I don't remember pregnancy being so tough... painful body parts, brainless, sluggish, slow, tired, can't move, can't think, can't remember anything... on and on.
Just getting my thoughts together takes a lot of work for me right now.. it feels ridiculous for someone who is such a thinker like myself. Is this what old age is like?
I feel like my life is out of control but my brain doesn't care to think about it, my body can hardy move right, work is still crappy but I can't really think about it, it takes 1/2 the day to pass to get a shower in, exercise desires are at a minimum, but for some reason the ice cream keeps my attention and is always calling my name... (I'm going to try really hard to NOT eat any ice cream today).
I think my house is sucking me in.. I need to get out but don't have the physical or brain ability to proactively do so. And even when I do go out or someone comes here.. I have to hope my back doesn't quit working for me or that I can keep the children in check or get my brain to keep working to accomplish any kind of conversation without getting too distracted.

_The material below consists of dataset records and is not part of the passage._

/-! ### Bindings -/

/-- Whether a tensor descriptor is one an engine takes: reserved bits zero, a known type, 1 to 5 dimensions with their
counts, unused ones zero (Table 7.2). -/
def streamDescOk (d : BitVec 512) : Bool :=
  tdField d 0 54 == 0 && tdField d 112 16 == 0 && tdField d 496 16 == 0 && decide (tdType d ≤ 11)
    && decide (1 ≤ tdNdim d ∧ tdNdim d ≤ 5) && tdCount0 d != 0
    && [1, 2, 3, 4].all fun i => if i < tdNdim d then tdCount d i != 0 else tdCount d i == 0

/-- n bytes from an address, on the chip, in the Tally window, or from `ext`. -/
def readUnit (s : State) (ext : List Byte) (a n : Nat) : Nat × List Byte :=
  if inTally a n then (natOf (s.tallyBytes a n), ext)
  else if remoteBase ≤ a then (fieldOf ext 0 n, ext.drop n) else (memNat s.mem n a, ext)

/-- BIND: the descriptor at DESC, absolute or relative to the buffer of Hk (R178). `ext` is what a DESC outside the chip returns. -/
def execBind (x : StreamIssue) (ext : List Byte) (s : State) : Answer :=
  .next (s.onEngine x 1 (stBits x 48 5 == 0 && decide (stBits x 55 2 ≤ 1)) fun g s =>
    let n := x.core.val
    let k := (s.core n).cur
    let a := stBits x 0 48
    let d := BitVec.ofNat 512 (readUnit s ext a 64).1
    let h := Tbl.get none g.handles (stBits x 53 2)
    let off := match h with
      | some ph => (s.pool ph.1).base + ph.2 * (s.pool ph.1).bufSize
      | none => 0
    if a % 64 ≠ 0 ∨ ¬ s.engineReach n k a 64 false then s.engineFault n x.engine 3
    else if stBits x 55 2 = 1 ∧ h = none then s.engineFault n x.engine 5
    else if ¬ streamDescOk d then s.engineFault n x.engine 1
    else
      let o := if stBits x 55 2 = 1 then off else 0
      let side : Side := .tensor d ((tdBase d + o) % 2 ^ 48) ((tdField d 416 48 + o) % 2 ^ 48)
      s.endInstr x (if stBits x 57 1 = 0 then { g with src := side, srcPos := 0, srcMode := [] }
        else { g with dst := side, dstPos := 0, dstMode := [], part := [], blk := [], lastLine := none, lastScale := none }))

/-- Fields of SYM. -/
def symCarrier (w : BitVec 64) : Nat := bits w.toNat 53 5
def symDl (w : BitVec 64) : Bool := bits w.toNat 52 1 == 1
def symPort0 (w : BitVec 64) : Nat := bits w.toNat 44 8
def symNport (w : BitVec 64) : Nat := bits w.toNat 36 8 + 1
def symPrb0 (w : BitVec 64) : Nat := bits w.toNat 27 9
def symNprb (w : BitVec 64) : Nat := bits w.toNat 18 9 + 1

/-- SYM: a symbol side, symbol n := ARG + SOFS; reason 0x0A outside the carrier's configuration, 0x03 for a carrier of
another Court (R177, R186, R187). -/
def execSym (x : StreamIssue) (s : State) : Answer :=
  .next (s.onEngine x 2 (stBits x 16 2 == 0) fun g s =>
    let n := x.core.val
    let w := x.word
    let c := symCarrier w
    let sym : BitVec 32 := g.arg + (BitVec.ofNat 16 (stBits x 0 16)).signExtend 32
    if s.carrierCourt c ≠ (s.core n).curCtx.court then s.engineFault n x.engine 3
    else if ¬ (if symDl w then s.carDl c else s.carUl c) ∨ s.localPorts c < symPort0 w + symNport w
        ∨ s.car c 3 < symPrb0 w + symNprb w then s.engineFault n x.engine 0x0A
    else s.endInstr x (if symDl w then 
        { g with dst := .symbol w sym, dstPos := 0, dstMode := [], part := [], blk := [], opened := false, lastLine := none, lastScale := none }
      else { g with src := .symbol w sym, srcPos := 0, srcMode := [], clamped := [] }))

/-! ### Addressing (R158, R180) -/

/-- Bit reversal of i over log2 n bits. -/
def bitRev : Nat → Nat → Nat
  | 0, _ => 0
  | k + 1, i => i % 2 * 2 ^ k + bitRev k (i / 2)

/-- An index under its AMODE. -/
def modeIndex (m : IdxMode) (count i : Nat) : Nat :=
  if m.mode = 1 then i % max 1 m.param else if m.mode = 2 then bitRev (Nat.log2 count) i else i

/-- Count of a dimension. -/
def tdCnt (d : BitVec 512) (i : Nat) : Nat := if i = 0 then tdCount0 d else max 1 (tdCount d i)
/-- Elements of a tensor. -/
def tdTotal (d : BitVec 512) : Nat := [0, 1, 2, 3, 4].foldl (fun a i => a * tdCnt d i) 1
/-- Index of dimension i at linear position p, under the modes. -/
def tdIndex (d : BitVec 512) (m : Tbl IdxMode) (p i : Nat) : Nat :=
  modeIndex (Tbl.get {} m i) (tdCnt d i) (p / ((List.range i).foldl (fun a j => a * tdCnt d j) 1) % tdCnt d i)
/-- Byte offset of the row of position p, dimensions 1 to 4. -/
def tdRowOffset (d : BitVec 512) (m : Tbl IdxMode) (p : Nat) : Int :=
  [1, 2, 3, 4].foldl (fun a i => a + (tdIndex d m p i : Int) * tdStride d i) 0
/-- Row number of position p. -/
def tdRowNo (d : BitVec 512) (m : Tbl IdxMode) (p : Nat) : Nat :=
  tdIndex d m p 1 + tdCnt d 1 * (tdIndex d m p 2 + tdCnt d 2 * (tdIndex d m p 3 + tdCnt d 3 * tdIndex d m p 4))
/-- Whether a type is SB8 or SB4, and the bytes of its block. -/
def isSb (t : Nat) : Bool := t == 10 || t == 11
def sbBytes (t : Nat) : Nat := if t = 10 then 16 else 8
/-- Bytes of one unit at a position: an element, or an SB block. -/
def unitBytes (t : Nat) : Nat := if isSb t then sbBytes t else etSize t
/-- Address of the element, or of the SB block, at position p. -/
def unitAddr (d : BitVec 512) (base : Nat) (m : Tbl IdxMode) (p : Nat) : Nat :=
  let i := tdIndex d m p 0
  let o : Int := if isSb (tdType d) then (i / 8 * sbBytes (tdType d) : Nat) else (i : Int) * tdStride d 0
  (((base : Int) + tdRowOffset d m p + o) % (2 ^ 48 : Nat)).toNat
/-- Address of the scale entry of the block at position p (R131). -/
def scaleAddrOf (d : BitVec 512) (scale : Nat) (m : Tbl IdxMode) (p : Nat) : Nat :=
  scale + tdRowNo d m p * tdField d 464 32 + 2 * (tdIndex d m p 0 / 8)

/-- Type code of a side: Table 4.9, 10 SB8, 11 SB4, 16 uplink symbol, 17 downlink symbol, 255 none. -/
def sideType : Side → Nat
  | .none => 255
  | .tensor d _ _ => tdType d
  | .symbol w _ => if symDl w then 17 else 16
/-- Elements of a side. -/
def sideTotal : Side → Nat
  | .none => 0
  | .tensor d _ _ => tdTotal d
  | .symbol w _ => 12 * symNprb w * symNport w

/-- The conversions of Table 8.5. -/
def convOk (a b : Nat) : Bool :=
  (a == 16 && (b == 5 || b == 10 || b == 11)) || (a == 5 && (b == 10 || b == 11 || b == 17)) || (a == 4 && b == 5)
    || (a == b && decide (a ≤ 11))

/-! ### One unit of a MOVE -/

/-- A MOVE under way. `ext` holds the bytes that reads outside the chip return, in order. -/
structure MoveRun where
  s : State
  g : Engine
  left : Nat
  exhaust : Bool
  ext : List Byte
  fault : Option Nat := none
  wait : EngWait := .none

/-- Element e of a symbol source: subcarrier by subcarrier, the port fastest (R186). A PRB that is absent enters as zeros. -/
def symElem (s : State) (w : BitVec 64) (n e : Nat) : (Int × Int) × Nat × Nat :=
  let c := symCarrier w
  let port := symPort0 w + e % symNport w
  let sc := e / symNport w
  let prb := symPrb0 w + sc / 12
  let mw := s.areaWidth c false
  if s.present c false n port prb then
    (prbElem mw (memBytes s.mem (prbBytes mw) (s.prbAddr c false n port prb)) (sc % 12), port, prb)
  else ((0, 0), port, prb)

/-- The value of the next source element: exact parts and the raw encoding, with what reads outside the chip return after it. -/
def srcValue (s : State) (g : Engine) (ext : List Byte) : ((Int × Int) × Nat) × List Byte :=
  match g.src with
  | .symbol w n => (((symElem s w n.toNat g.srcPos).1, 0), ext)
  | .tensor d base _ =>
    let u := readUnit s ext (unitAddr d base g.srcMode g.srcPos) (unitBytes (tdType d))
    let t := tdType d
    ((if etIsComplex t then (partRe t u.1, partIm t u.1) else (etVal t u.1, 0), u.1), u.2)
  | .none => (((0, 0), 0), ext)

/-- Whether the next source element is one that the engine reaches (R177). -/
def State.srcReach (s : State) (n : Nat) (g : Engine) : Bool :=
  match g.src with
  | .tensor d base scale =>
    s.engineReach n (s.core n).cur (unitAddr d base g.srcMode g.srcPos) (unitBytes (tdType d)) false
      && (!isSb (tdType d) || s.engineReach n (s.core n).cur (scaleAddrOf d scale g.srcMode g.srcPos) 2 false)
  | _ => true

/-- Statistics of a written value (R148, R182): ENG_MAX, and with MODE 2 the channel's maximum. -/
def State.engineStats (s : State) (n e mode chan : Nat) (t : Nat) (v : Int × Int) (raw : Nat) : State :=
  let m : Nat :=
    if etIsFloat t then
      (match fdecode (etFmt t) raw with
       | .nan => 0
       | x => (fround fmtFP32 x).1 % 2 ^ 31)
    else max v.1.natAbs v.2.natAbs
  let i := 0x8000 + n
  let s1 := s.put i (0x40 + 2 * e) (max (s.get i (0x40 + 2 * e)) m)
  if mode = 0 then s
  else if mode = 2 then
    let b := s1.blobAt i (0x41 + 2 * e)
    let b := if b.length = 2048 then b else List.replicate 2048 0#8
    let c := chan % 256
    s1.putBlob i (0x41 + 2 * e) (b.take (8 * c) ++ bytesOf 8 (max (fieldOf b (8 * c) 8) m) ++ b.drop (8 * c + 8))
  else s1

/-- The state with a 6-bit tag put on every word of a block (R133). -/
def State.tagBlock (s : State) (a n t : Nat) : State := { s with tags := tagRange s.tags a n (BitVec.ofNat 6 t) }

/-- A write of an engine of a Court: to memory of the chip, to the Tally window, or out of the chip. Data that leaves the chip carries its
address. A write to a cached range of a core invalidates its line (R108). -/
def State.engineStore (s : State) (court a n v : Nat) : State :=
  if inTally a n then s.tallyWrite a (bytesOf n v) fun s => s.violation court
  else if remoteBase ≤ a then s.emit (.data 1 a (bytesOf n v)) else (s.store n a v).dropCached a n

/-- A destination line that a unit writes: its address, and whether it is of the scale stream. -/
abbrev LineRef := Nat × Bool

/-- A line of the destination is begun where it is not the present one of its stream: it counts in LINES, and outside the core's own memory takes a
credit (R175, R176). None where the credit is missing. -/
def takeLine (n : Nat) (l : LineRef) (r : MoveRun) : Option MoveRun :=
  let line := l.1 / 128
  if (if l.2 then r.g.lastScale else r.g.lastLine) = some line then some r
  else
    let g := if l.2 then { r.g with lastScale := some line, lines := r.g.lines + 1 } else { r.g with lastLine := some line, lines := r.g.lines + 1 }
    let r1 := { r with s := r.s.countCore n 0x30 1 }
    if inOwnMemory n (line * 128) 128 ∨ inTally l.1 1 then some { r1 with g := g }
    else
      let p := destPort l.1
      if r.g.outstanding.length < 16 ∧ Tbl.get 0 r.s.credits p < portTotal p then
        some { r1 with g := { g with outstanding := r.g.outstanding ++ [p] },
                       s := { r1.s with credits := Tbl.upd 0 r1.s.credits p fun c => c + 1 } }
      else none

/-- Every line that a unit writes is begun, or none. -/
def takeLines (n : Nat) : List LineRef → MoveRun → Option MoveRun
  | [], r => some r
  | l :: t, r => (takeLine n l r).bind (takeLines n t)

/-- The lines of z bytes at an address. -/
def linesOf (a z : Nat) : List LineRef := (List.range ((a + z + 127) / 128 - a / 128)).map fun i => (a / 128 * 128 + 128 * i, false)

/-- An element of an uplink symbol that saturates in CI16: its PRB is counted on the port once and sets PROT (R138). -/
def bfpClamp (v : Int × Int) (r : MoveRun) : MoveRun :=
  match r.g.src with
  | .symbol w _ =>
    let p := r.g.srcPos
    let port := symPort0 w + p % symNport w
    let key := port * 512 + p / symNport w / 12
    let seen := if p % (12 * symNport w) = 0 then [] else r.g.clamped
    if (v.1 < sLo 16 ∨ sHi 16 < v.1 ∨ v.2 < sLo 16 ∨ sHi 16 < v.2) ∧ seen.contains key = false then
      let c := symCarrier w
      { r with s := (r.s.bump (0x2200 + r.s.portOf c port) 0x0A).violation (r.s.carrierCourt c), g := { r.g with clamped := key :: seen } }
    else { r with g := { r.g with clamped := seen } }
  | _ => r

/-- The next tag of a physical engine's counter (R134, R182). -/
def nextTag (t : Nat) : Nat := t % 63 + 1

/-- Whether the position of a destination tensor is the last one of its block, or of its row (R182). -/
def blockEnds (d : BitVec 512) (p : Nat) : Bool :=
  let i := p % tdCount0 d
  i % 8 == 7 || i + 1 == tdCount0 d

/-- Exact values of an SB block's parts as integers, rounded towards minus infinity where the exponent is negative (R131; log entry 53). -/
def sbExact (t raw ent i : Nat) : Int × Int :=
  let e := signed 8 (ent % 256)
  let m := fun j => if t = 10 then signed 8 (raw / 256 ^ j) else signed 4 (raw / 16 ^ j)
  let f := fun (x : Int) => if ent % 256 = 0x80 then 0 else if 0 ≤ e then x * (2 ^ e.toNat : Nat) else x / (2 ^ (-e).toNat : Nat)
  (f (m (2 * i)), f (m (2 * i + 1)))

/-- One element towards an SB destination: it is gathered, and a block is written with its last element, data, scale entry and tag together (R131,
R133, R134, R182). A copy takes the block of the source as it stands. -/
def moveToBlock (n e : Nat) (d : BitVec 512) (base scale : Nat) (r : MoveRun) : MoveRun :=
  let t := tdType d
  let z := unitBytes t
  let a := unitAddr d base r.g.dstMode r.g.dstPos
  let sa := scaleAddrOf d scale r.g.dstMode r.g.dstPos
  let court := ((r.s.core n).ctx (r.s.core n).cur).court
  let chan := tdIndex d r.g.dstMode r.g.dstPos 0
  let copy := sideType r.g.src == t
  let v := if copy then (((0, 0), 0), r.ext) else srcValue r.s r.g r.ext
  let adv := { r.g with srcPos := r.g.srcPos + 1, dstPos := r.g.dstPos + 1 }
  let blk := r.g.blk ++ [v.1.1.1, v.1.1.2]
  let s0 := if copy then r.s else r.s.engineStats n e r.g.statMode chan 5 v.1.1 0
  if ¬ blockEnds d r.g.dstPos then { r with s := s0, g := { adv with blk := blk }, ext := v.2 }
  else match takeLines n [(a, false), (sa, true)] { r with s := s0 } with
    | none => { r with wait := .credit r.left r.exhaust }
    | some r1 =>
      let adv := { r1.g with srcPos := r.g.srcPos + 1, dstPos := r.g.dstPos + 1, blk := [] }
      let far : Bool := xspiBase ≤ a || inTally a z
      match r.g.src, copy with
      | .tensor d2 b2 s2, true =>
        let a2 := unitAddr d2 b2 r.g.srcMode r.g.srcPos
        let raw := readUnit r.s r.ext a2 z
        let ent := readUnit r.s raw.2 (scaleAddrOf d2 s2 r.g.srcMode r.g.srcPos) 2
        let s1 := r1.s.engineStore court a z raw.1
        let s2 := if far then s1
          else { s1 with tags := (List.range (z / 8)).foldl (fun ts i =>
            Tbl.set 0#6 ts (a / 8 + i) (Tbl.get 0#6 r.s.tags (a2 / 8 + i))) s1.tags }
        let s3 := (List.range (chan % 8 + 1)).foldl (fun (s : State) i =>
          s.engineStats n e r.g.statMode (chan / 8 * 8 + i) 5 (sbExact t raw.1 ent.1 i) 0) s2
        { r1 with s := s3.engineStore court sa 2 ent.1, g := adv, ext := ent.2 }
      | _, _ =>
        let w := if t = 10 then 8 else 4
        let q := toSb (blk ++ List.replicate (16 - blk.length) 0) w
        let data := (q.2.zipIdx).foldl (fun acc m => acc + wrapTo w m.1 * 2 ^ (w * m.2)) 0
        let p := r.s.physEngine n e
        let tag := (r.s.core n).tagCtr p
        let s1 := r1.s.engineStore court a z data
        let s2 := if far then s1 else s1.tagBlock a z tag
        let s3 := s2.engineStore court sa 2 (q.1 % 256 + tag * 256)
        { r1 with s := s3.updCore n fun c => { c with tagCounter := Tbl.set 1 c.tagCounter p (nextTag tag) }, g := adv, ext := v.2 }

I think life is just a fog right now.
But I am at 29 weeks of pregnancy. Less than 3 months to go. Then a bright little bundle of joy to keep me up all night : ) So the fog will continue.. for a few months anyways.
I know it will totally be worth it, about a year from now, but for now.. pregnancy can be tough.
The last two weeks, I have been so glad that Wendell is in full day preschool... for his and my own sanity. : )
Well, my brain is spent, enough thoughts for now. Hope all is well.. there are many good things going on here too but my brain can't process it all at once.. maybe this weekend I can get some fun pictures posted.